- The Washington Times - Wednesday, May 7, 2014

An Egyptian television station believes it has evidence that the Syrian civil war was probably a U.S. plot hatched in 2001: a “Simpsons” episode featuring Bart, Milhouse, Nelson Muntz and Ralph Wiggum as a boy band with the hit video “Oh Say Can You Rock.”

Rania Badawy of Egypt’s Al Tahrir recently told her audience that cartoon bombs falling past a unique flag in “what must be Syria” prove that “what is happening in Syria today was premeditated.” The broadcast was translated by the Middle East Media Research Institute.

The crux of Ms.

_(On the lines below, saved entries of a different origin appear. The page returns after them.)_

-- ==== Sys2Proof/Machine/Chain.lean ====
section
/-!
DEFINITION. The chain engine: CHAIN, its record, its element loop and its unit event (R281 to R283).
-/
namespace Sys2Proof.Machine
open Sys2Proof

/-- A field of a chain record (Table 12-7). -/
def chainField (bs : List Byte) (off n : Nat) : Nat := leVal ((bs.drop off).take n)
/-- NOPS. -/
def chainNops (bs : List Byte) : Nat := chainField bs 0x1C 1
/-- Operation word j. -/
def chainOp (bs : List Byte) (j : Nat) : Nat := chainField bs (0x20 + 4 * j) 4
/-- Code of an operation word. -/
def opCode (w : Nat) : Nat := w / 2 ^ 24
/-- An operation reads the second source. -/
def opReads1 (w : Nat) : Bool := opCode w = 5 || opCode w = 6 || opCode w = 7
/-- An operation takes k. -/
def opTakesK (w : Nat) : Bool := (1 ≤ opCode w && opCode w ≤ 4) || opCode w = 7
/-- The operations of a record. -/
def chainOps (bs : List Byte) : List Nat := (List.range (Nat.min 8 (chainNops bs))).map (chainOp bs)
/-- Some operation reads the second source. -/
def chainReads1 (bs : List Byte) : Bool := (chainOps bs).any opReads1

/-- The offset of the first field of a record that breaks Table 12-7 or Table 12-8 (log 12). -/
def chainBad (s : State) (bs : List Byte) : Option Nat :=
  let f := chainField bs
  let slot := slotReg (me s) (f 0x1A 1)
  let cord := f 0x1D 1
  let scope := cord / 4 % 8
  let efBad := match slotEf slot with
    | some e => isOb e || e = .i8 || e = .n8
    | none => true
  let tent := f 0x1F 1
  if !chainReads1 bs && f 0x08 8 ≠ 0 then some 0x08
  else if 4 < f 0x18 1 then some 0x18
  else if 4 < f 0x19 1 || (!chainReads1 bs && f 0x19 1 ≠ 0) then some 0x19
  else if 7 < f 0x1A 1 || efBad then some 0x1A
  else if 8 ≤ f 0x1B 1 then some 0x1B
  else if f 0x1C 1 = 0 || 8 < f 0x1C 1 then some 0x1C
  else if 32 ≤ cord || scope = 0 || scope = 7 then some 0x1D
  else if f 0x1E 1 ≠ 0 then some 0x1E
  else if tent ≠ 0xFF && !tileOwned (tileAt s s.cur.core tent) (myTeam s).place then some 0x1F
  else
    ((List.range 8).find? fun j =>
      let w := chainOp bs j
      if j < chainNops bs then opCode w = 0 || 0x0E < opCode w || (!opTakesK w && w % 2 ^ 24 ≠ 0) else w ≠ 0).map
      fun j => 0x20 + 4 * j

/-- Elements of a charged unit (R283). -/
def chainUnit : Nat := 1024

/-- The token price of a unit of a chain (R283); a record with more than eight operations, which is refused once it issues, is priced as
one with eight (log 12). -/
def chainPrice (bs : List Byte) : Nat := Nat.min (chainNops bs) 8 + 1

/-- A cause of stage 4 of CHAIN, for the whole run; the chain engine names a bad record (Table 20-9). -/
def chainStop (s : State) (cause : Nat) (syn : Word) (addr : Option Nat) : State :=
  faultRun s (if cause = 0x69 then 3 else 0) cause syn addr

/-- The stage-4 causes of a CHAIN before its record is read (Table 21-5). -/
def chainCauses (tileb off n : Nat) : List (Nat × Word × Option Nat) :=
  (if 16777215 < n then [(0x07, w64 n, none)] else [])
    ++ (if off % 64 ≠ 0 then [(0x20, 64#64, some off)] else [])
    ++ (if tileb < off + 64 then [(0x23, w64 tileb, some off)] else [])

/-- CHAIN (R281). The acquire that CORD bit 0 asks for before the first read holds it while a write that the thread may have observed is
unseen at that scope (R282, R144). -/
def execChain (o : ChainOp) (s : State) : Host.Outcome State Fault Refusal :=
  .next (checked s ⟨true, true⟩ [] fun s =>
    let w := me s
    let core := s.cur.core
    let off := (greg w o.rg.toNat).toNat
    let n := (greg w o.ng.toNat).toNat
    match chainCauses (myTeam s).tileb off n with
    | x :: _ => chainStop s x.1 x.2.1 x.2.2
    | [] =>
      if crowded s (flagOf o.flag) || drainPending s s.cur.warp || !accsDone s s.cur.warp s.cur.mask (fun _ => true) then
        notEligible s
      else
        let bs := memBytes (myTeam s).tile off 64
        match chainBad s bs with
        | some f => chainStop s 0x69 (w64 f) (some off)
        | none =>
          let tent := chainField bs 0x1F 1
          let cord := chainField bs 0x1D 1
          if tent ≠ 0xFF && tileState (tileAt s core tent) ≠ 2 then notEligible s
          else if cord % 2 = 1 && unseen s (reticleOf core) (cord / 4 % 8) then notEligible s
          else
            let s := undoClear s
            let slot := slotReg w (chainField bs 0x1A 1)
            let first := unitsDone w s.cur
            let steps := if slotRnd slot = .stochastic then n - first else 0
            let c := coreAt s core
            let ch : Chain :=
              { id := s.nextId, team := w.team, warp := s.cur.warp, pc := curPc s, run := s.cur.mask, port := s.cur.port
                bytes := bs, count := n, flag := flagOf o.flag, seed := w.seed, since := s.time
                next := first, paid := (first / chainUnit + 1) * chainUnit }
            let w := { usePix (me s) s.cur with seed := (srSteps steps w.seed).2 }
            let s := setMe s (spendTokens (flagUp w (flagOf o.flag)))
            let s := { putCore s core { c with chains := c.chains ++ [ch] } with nextId := s.nextId + 1 }
            advance s 2 s.cur.mask)

/-! ### The element loop -/

/-- The format of a source stream (Table 12-7). -/
def chainSrcFmt : Nat → FlFmt | 0 => fp32 | 1 => fp16 | 2 => bf16 | 3 => fe4m3 | _ => fe5m2
/-- Bytes of an element of a source stream. -/
def chainSrcBytes : Nat → Nat | 0 => 4 | 1 => 2 | 2 => 2 | _ => 1

/-- x after one operation (Table 12-8). -/
def chainApply (w : Nat) (x s1 : W32) : W32 :=
  let k := w32 (w % 2 ^ 24 * 256)
  let v := ofFp32
  match opCode w with
  | 0x01 => toFp32 (sumNum false [v x, v k])
  | 0x02 => toFp32 (mulNum (v x) (v k))
  | 0x03 => w32 (fMinMax fp32 true x.toNat k.toNat)
  | 0x04 => w32 (fMinMax fp32 false x.toNat k.toNat)
  | 0x05 => toFp32 (sumNum false [v x, v s1])
  | 0x06 => toFp32 (mulNum (v x) (v s1))
  | 0x07 => toFp32 (sumNum false [mulNum (v x) (v s1), v k])
  | 0x08 => sfuExp2 x
  | 0x09 => sfuRcp x
  | 0x0A => sfuRsq x
  | 0x0B => sfuTanh x
  | 0x0C => w32 (signCode fp32 (fun _ => false) x.toNat)
  | 0x0D => w32 (signCode fp32 (fun b => !b) x.toNat)
  | _ => w32 (fMinMax fp32 true x.toNat 0)

/-- The end of the range that a tile-store stream may use, and its start: the named tile's, or the team's (R281). -/
def chainRange (s : State) (c : Chain) : Nat × Nat :=
  let t := teamAt s c.team
  let e := chainTent c
  if e = 0xFF then (0, t.tileb)
  else let x := tileAt s t.core e; (tileOff x, tileOff x + tileSize x)

/-- A chain as an agent. -/
def chainAgent (s : State) (c : Chain) : Agent := { who := c.id, warp := c.warp, reticle := reticleOf (teamAt s c.team).core }

/-- n bytes of a stream of a chain read at an address. -/
def chainRead (s : State) (c : Chain) (ts : Bool) (a : Nat) (n : Nat) : Ag (List Byte × State) :=
  let t := teamAt s c.team
  if a % n ≠ 0 then .fail 0x20 (w64 a) 0#64
  else if ts then
    let r := chainRange s c
    if a < r.1 || r.2 < a + n then .fail 0x23 (w64 a) 0#64 else .ok (memBytes t.tile a n, s)
  else agRead s t.ctx (chainAgent s c) (w64 a) n

/-- Bytes of a stream of a chain written at a global address: both pages of one that crosses into the next are ready before either is
written. -/
def chainPut (s : State) (c : Chain) (a : Nat) (bs : List Byte) : Ag State :=
  let t := teamAt s c.team
  let put := fun s a bs => agWrite s t.ctx (chainAgent s c) (w64 a) bs
  let m := 65536 - a % 65536
  if bs.length ≤ m then put s a bs
  else
    match put s (a + m) (bs.drop m) with
    | .ok _ =>
      (match put s a (bs.take m) with
      | .ok s => put s (a + m) (bs.drop m)
      | x => x)
    | x => x

/-- Bytes of a stream of a chain written at an address. -/
def chainWrite (s : State) (c : Chain) (ts : Bool) (a : Nat) (bs : List Byte) : Ag State :=
  let t := teamAt s c.team
  if ts then
    let r := chainRange s c
    if a < r.1 || r.2 < a + bs.length then .fail 0x23 (w64 a) 0#64
    else .ok (putTeam s c.team { t with tile := memWrite t.tile a bs })
  else chainPut s c a bs

/-- The bytes that hold the destination of a chain at an address, as they stand; at another device they are free values (log 14). -/
def chainOld (s : State) (c : Chain) (ts : Bool) (a n : Nat) : List Byte :=
  let t := teamAt s c.team
  if ts then memBytes t.tile a n
  else (List.range n).map fun j =>
    match agPa s t.ctx .write (w64 (a + j)) with
    | .ok x => if leafDev x.2 = s.devnum then memByte s.mem x.1 else (bytesOf 1 (Config.freeWord s.freeCtr).toNat).headD 0#8
    | _ => 0#8

/-- The bytes that element i of a destination of n elements changes: their offset, how many, and how the old ones give the new ones. An
element of a packed group keeps the bits of the others (R97, R282). The last one clears what is left of its group: the padding that R97
gives a 6-bit group, and the high half of the last byte of an odd count of 4-bit elements (DESIGN CHOICE, log 9: there R97 is silent). -/
def chainDst (bits i n code : Nat) : Nat × Nat × (List Byte → List Byte) :=
  if bits % 8 = 0 then (i * (bits / 8), bits / 8, fun _ => bytesOf (bits / 8) code)
  else
    let group := if bits = 6 then 4 else 2
    let size := bits * group / 8
    let lo := bits * (i % group)
    let last := if i + 1 = n then size - 1 else (lo + bits - 1) / 8
    let len := last - lo / 8 + 1
    let at_ := lo % 8
    (i / group * size + lo / 8, len, fun old =>
      let v := leVal old
      bytesOf len (v % 2 ^ at_ + code * 2 ^ at_ + (if i + 1 = n then 0 else v / 2 ^ (at_ + bits) * 2 ^ (at_ + bits))))

/-- One element of a chain (R282): the state after it. -/
def chainElem (s : State) (c : Chain) (i u : Nat) : Ag State :=
  let f := chainField c.bytes
  let sp := f 0x1B 1
  let n0 := chainSrcBytes (f 0x18 1)
  let n1 := chainSrcBytes (f 0x19 1)
  let slot := mxSlot s c.warp (BitVec.ofNat 3 (f 0x1A 1))
  let ef := (slotEf slot).getD .fp32
  match chainRead s c (sp % 2 = 1) (f 0x00 8 + i * n0) n0 with
  | .wait p => .wait p
  | .busy s => .busy s
  | .fail a b d => .fail a b d
  | .ok (b0, s) =>
    let r1 := if chainReads1 c.bytes then chainRead s c (sp / 2 % 2 = 1) (f 0x08 8 + i * n1) n1 else .ok ([], s)
    match r1 with
    | .wait p => .wait p
    | .busy s => .busy s
    | .fail a b d => .fail a b d
    | .ok (b1, s) =>
      let x := toFp32 (flVal (chainSrcFmt (f 0x18 1)) (leVal b0))
      let y := toFp32 (flVal (chainSrcFmt (f 0x19 1)) (leVal b1))
      let x := (chainOps c.bytes).foldl (fun x w => chainApply w x y) x
      let code := roundNum (nfmt ef) (slotRnd slot) (slotSat slot) (ofFp32 x) u
      let d := chainDst (efBits ef) i c.count code
      let a := f 0x10 8 + d.1
      let ts := sp / 4 % 2 = 1
      if f 0x10 8 % (cdiv (efBits ef) 8) ≠ 0 then .fail 0x20 (w64 a) 0#64
      else chainWrite s c ts a (d.2.2 (chainOld s c ts a d.2.1))

/-- The chains of a core with one replaced. -/
def putChain (s : State) (core : Nat) (c : Chain) : State :=
  let x := coreAt s core
  putCore s core { x with chains := x.chains.map fun y => if y.id = c.id then c else y }

/-- The key under which a chain claims tokens, apart from those of warps (R283, log 16). -/
def chainKey (id : Nat) : Nat := 2 ^ 40 + id

/-- The chain's reservation, if it has one, ends (R289). -/
def endChainClaim (s : State) (core : Nat) (c : Chain) : State :=
  let cl := clusterAt s (clusterOf core)
  if cl.resv.contains (chainKey c.id) then putCluster s (clusterOf core) (dropResv cl (chainKey c.id)) else s

/-- The chain leaves the core. -/
def dropChain (s : State) (core : Nat) (c : Chain) : State :=
  let s := endChainClaim (forget s c.id) core c
  let x := coreAt s core
  putCore s core { x with chains := x.chains.filter fun y => y.id ≠ c.id }

/-- A chain ends with CHAIN_ACCESS for the cause of an access (R282). -/
def failChain (s : State) (core : Nat) (c : Chain) (cause addr : Nat) : State :=
  detect (dropChain s core c) c.warp
    { pc := c.pc, deferred := true, engine := coreEngine 3 core, pix := pixOf c.pc c.next
      lanes := (lanesOf c.run).map fun l => { lane := l, cause := 0x6A, addr := some addr, syn := w64 cause } }

/-- Elements processed up to a limit, one at a time, while nothing stops the chain (R282). -/
def chainLoop : Nat → State → Nat → Chain → Nat → State
  | 0, s, core, c, _ => putChain s core c
  | fuel + 1, s, core, c, limit =>
    if limit ≤ c.next then putChain s core c
    else
      let slot := mxSlot s c.warp (BitVec.ofNat 3 (chainField c.bytes 0x1A 1))
      let st := slotRnd slot = .stochastic
      let r := srStep c.seed
      match chainElem s c c.next (if st then r.1 else 0) with
      | .ok s => chainLoop fuel s core { c with next := c.next + 1, seed := if st then r.2 else c.seed } limit
      | .busy s => putChain s core c
      | .wait p =>
        agWait (putChain s core c) (teamAt s c.team).ctx p (threadRecord s c.warp (lowBit c.run) c.pc 0#64 0#64)
      | .fail cause a _ => failChain s core c cause a.toNat

/-- A chain whose writes at other devices have completed, and that has written its last element, performs its release and sets its flag (R282). -/
def chainEnd (s : State) (core : Nat) (c : Chain) : State :=
  let cord := chainField c.bytes 0x1D 1
  if agentBusy s c.id || (cord / 2 % 2 = 1 && unseen s (reticleOf core) (cord / 4 % 8)) then s
  else dropChain (putWarp s c.warp (flagDown (warpAt s c.warp) c.flag)) core c

/-- The element after the unit of 1,024 in which a chain stands (R283). -/
def unitEnd (c : Chain) : Nat := (c.next / chainUnit + 1) * chainUnit

/-- CHAIN_UNIT: a chain's unit is processed as far as it is charged; the next one then claims its tokens (R283). -/
def execChainUnit (core chain : Nat) (s : State) : Host.Outcome State Fault Refusal :=
  .next (match (coreAt s core).chains.find? fun c => c.id = chain with
  | none => s
  | some c =>
    if let some y := agentLost s c.id then failChain s core c y.cause y.va
    else if c.count ≤ c.next then chainEnd s core c
    else if c.paid ≤ c.next then s
    else chainLoop chainUnit s core c (Nat.min c.count c.paid))

end Sys2Proof.Machine
end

Badawy’s “evidence” was the assertion that the flag did not exist in 2001, and yet is now used by Syrian rebels.

The New York Times, besides noting obvious references to Saddam Hussein, corrected the record.

“Syrian opposition did not invent a new flag out of whole cloth in 2011, but simply adopted the old green, white and black tricolor used by Syria for most of three decades beginning in 1932. That flag was replaced by a red, white and black tricolor following a military coup in 1963 that eventually brought Mr. Assad’s father to power,” wrote the Times, adding that the anchor displayed “a lack of familiarity with crucial aspects of both Syrian history and details of the ’Simpsons’ episode.”

The lyrics to the song, from the episode titled ’New Kids on the Blecch,’ also refute the Egyptian host’s assertion that the Middle Eastern nation seen in the video “must” be Syria.

“There’s trouble in a far-off nation. Time to get in love formation. Your love’s more deadly than Saddam. That’s why I gotta drop da bomb!” the characters sing.

The Times also went on to note that the U.S. bombed Iraq in late 1998 following a dispute over United Nations weapons inspections.